Putting The "Art" In "Artificial Intelligence": Robots Vs. Real Writers

***Wordsmiths Wanted: A Haiku***

Silicon Valley
needs poets, writers, empaths
to teach A.I….us.

We didn't say the emotional input wouldn't be cheesy.
(Image courtesy conversations.e-flux.com.)

Sure, we frequently discuss how robots are going to take over every possible job they can, and leave us puny meatbag humans out on the tiles, but who's going to give them the interpersonal skills that some of them (like the robot-hotel concierge) will need to make this a success?

According to the Washington Post, this is something that Silicon Valley has already touched on.  Various tech firms getting their roboticized readiness on now realize that, although many of the future's helpful mechanical men won't need to directly interact with the general public, the robots who rule our daily lives will need to express some degree of pleasant personality.

Otherwise, after meeting enough humans, they'll probably just default to this.
(Image courtesy comingsoon.net.)

For instance, the team behind Microsoft's Cortana software (a virtual assistant that uses search engines and user preferences to answer questions and give advice) includes a television writer, a poet, and a playwright.  Still other programs, like the home-nurse app Sophie, need to deal with people in settings where they may be weak, vulnerable, and in need of a kind word or conversation.  Their programming must thus be very verbiage-oriented so as to put their users at ease.

We all remember what happened when Microsoft's Tay chatbot
was released into the tutelage of the internet.
Yeah...probably a good idea to hire actual writers, this time.
(Image courtesy pedestrian.tv.)

Apple's Siri (which can beatbox), Amazon's Alexa (who hems and haws), Pillo the home health robot, and others 'bots are voices that might interact constantly and/or significantly in modern existances, and the last thing you want to do is get bored with the robot that's running your life (unlike your boss, you can smack robots, and that just seems costly.  Also, why not pretend you're not a slave to the damn thing, and make sure it's forced BY DESIGN to entertain you?)

Well, it's a start.
(Image courtesy authoramok.blogspot.com.)

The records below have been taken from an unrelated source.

/-- The segment register of an override byte (R158). -/
def overrideOf (b : Byte) : Option X86Sreg :=
  if b = 0x2E#8 then some .cs
  else if b = 0x36#8 then some .ss
  else if b = 0x3E#8 then some .ds
  else if b = 0x26#8 then some .es
  else if b = 0x64#8 then some .fs
  else if b = 0x65#8 then some .gs
  else none

/-- The override byte of a segment register (R158). -/
def X86Sreg.override : X86Sreg → Byte
  | .cs => 0x2E#8
  | .ss => 0x36#8
  | .ds => 0x3E#8
  | .es => 0x26#8
  | .fs => 0x64#8
  | .gs => 0x65#8

/-- The instruction `i` after the override byte of `sg`. -/
def overridden (i : Instr) : X86Sreg → Instr
  | .cs => .x86SegCs i
  | .ss => .x86SegSs i
  | .ds => .x86SegDs i
  | .es => .x86SegEs i
  | .fs => .x86SegFs i
  | .gs => .x86SegGs i

/-- An IA-32 instruction from the bytes at CS:EIP, bytes past its end ignored (spec/30_encoding.md R150, R158): `csD`
is CS.D and `p` the prefixes read so far. -/
def decodeX86 (csD : Bool) : X86Pfx → List Byte → Decoded Instr
  | _, [] => .error .short
  | p, b :: l =>
    if b = 0x66#8 then
      if p.op then .error .repeatedPrefix else (decodeX86 csD { p with op := true } l).map .x86OpSize
    else if b = 0x67#8 then
      if p.addr then .error .repeatedPrefix else (decodeX86 csD { p with addr := true } l).map .x86AddrSize
    else
      match overrideOf b with
      | some sg =>
        if p.seg.isSome then .error .secondOverride
        else (decodeX86 csD { p with seg := some sg } l).map fun i => overridden i sg
      | none => decodeX86Opcode (csD != p.op) (csD != p.addr) b l

/-! ### P2 (spec/30_encoding.md R165 to R171) -/

/-- The condition of a code; 1111 is none (spec/41_arm.md R331). -/
def ArmCond.ofCode (c : BitVec 4) : Option ArmCond :=
  if c = 0 then some .eq else if c = 1 then some .ne else if c = 2 then some .cs else if c = 3 then some .cc
  else if c = 4 then some .mi else if c = 5 then some .pl else if c = 6 then some .vs else if c = 7 then some .vc
  else if c = 8 then some .hi else if c = 9 then some .ls else if c = 10 then some .ge else if c = 11 then some .lt
  else if c = 12 then some .gt else if c = 13 then some .le else if c = 14 then some .al else none

/-- The code of a condition. -/
def ArmCond.code : ArmCond → BitVec 4
  | .eq => 0 | .ne => 1 | .cs => 2 | .cc => 3 | .mi => 4 | .pl => 5 | .vs => 6 | .vc => 7
  | .hi => 8 | .ls => 9 | .ge => 10 | .lt => 11 | .gt => 12 | .le => 13 | .al => 14

/-- The data-processing instructions with Rn. -/
inductive ArmAlu
  | sub
  | add
  | adc
  | orr
  deriving DecidableEq, Repr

Thus, entire pseudo-personalities are crafted for your robo-squires. “You have to develop an entire backstory — even if you never use it,” said Robyn Ewing, a Hollywood writer now working on the Sophie technology from IDAvatar.  With certain computers now "learning" human speech to a 95% accuracy rate, those backstories might be elucidated in ways so natural, you'll forget you're basically talking to yourself.

These conversations - even though they're not with an actual fellow human - are enough for "virtual assistant" startups to have hauled in some $35 million this year.  With the popularity of chat apps in high demand (and that's for interacting with real people, some of which you might not even like), the development of similar (maybe even better-than-your-BFF?) 'droids are being stepped up to flesh out (well, augment) the market.

Warning:  the A.I.s might eventually become more
caring and charming than you.
(Image courtesy jacket2.org.)

Forrester Data claims that by 2019, one-third of the workforce will be working side by side with artificially intelligent technology.  Would you prefer these 'bots to be businesslike, or more buddy-buddy?  At the very least, they could open up new avenues of communication for different humans who may not have a wide scope of verbal interactions.  And for a box of bits and bytes to enable a human to think out of their own box...that's something very special indeed.

Remember, your own insanity is still your own problem.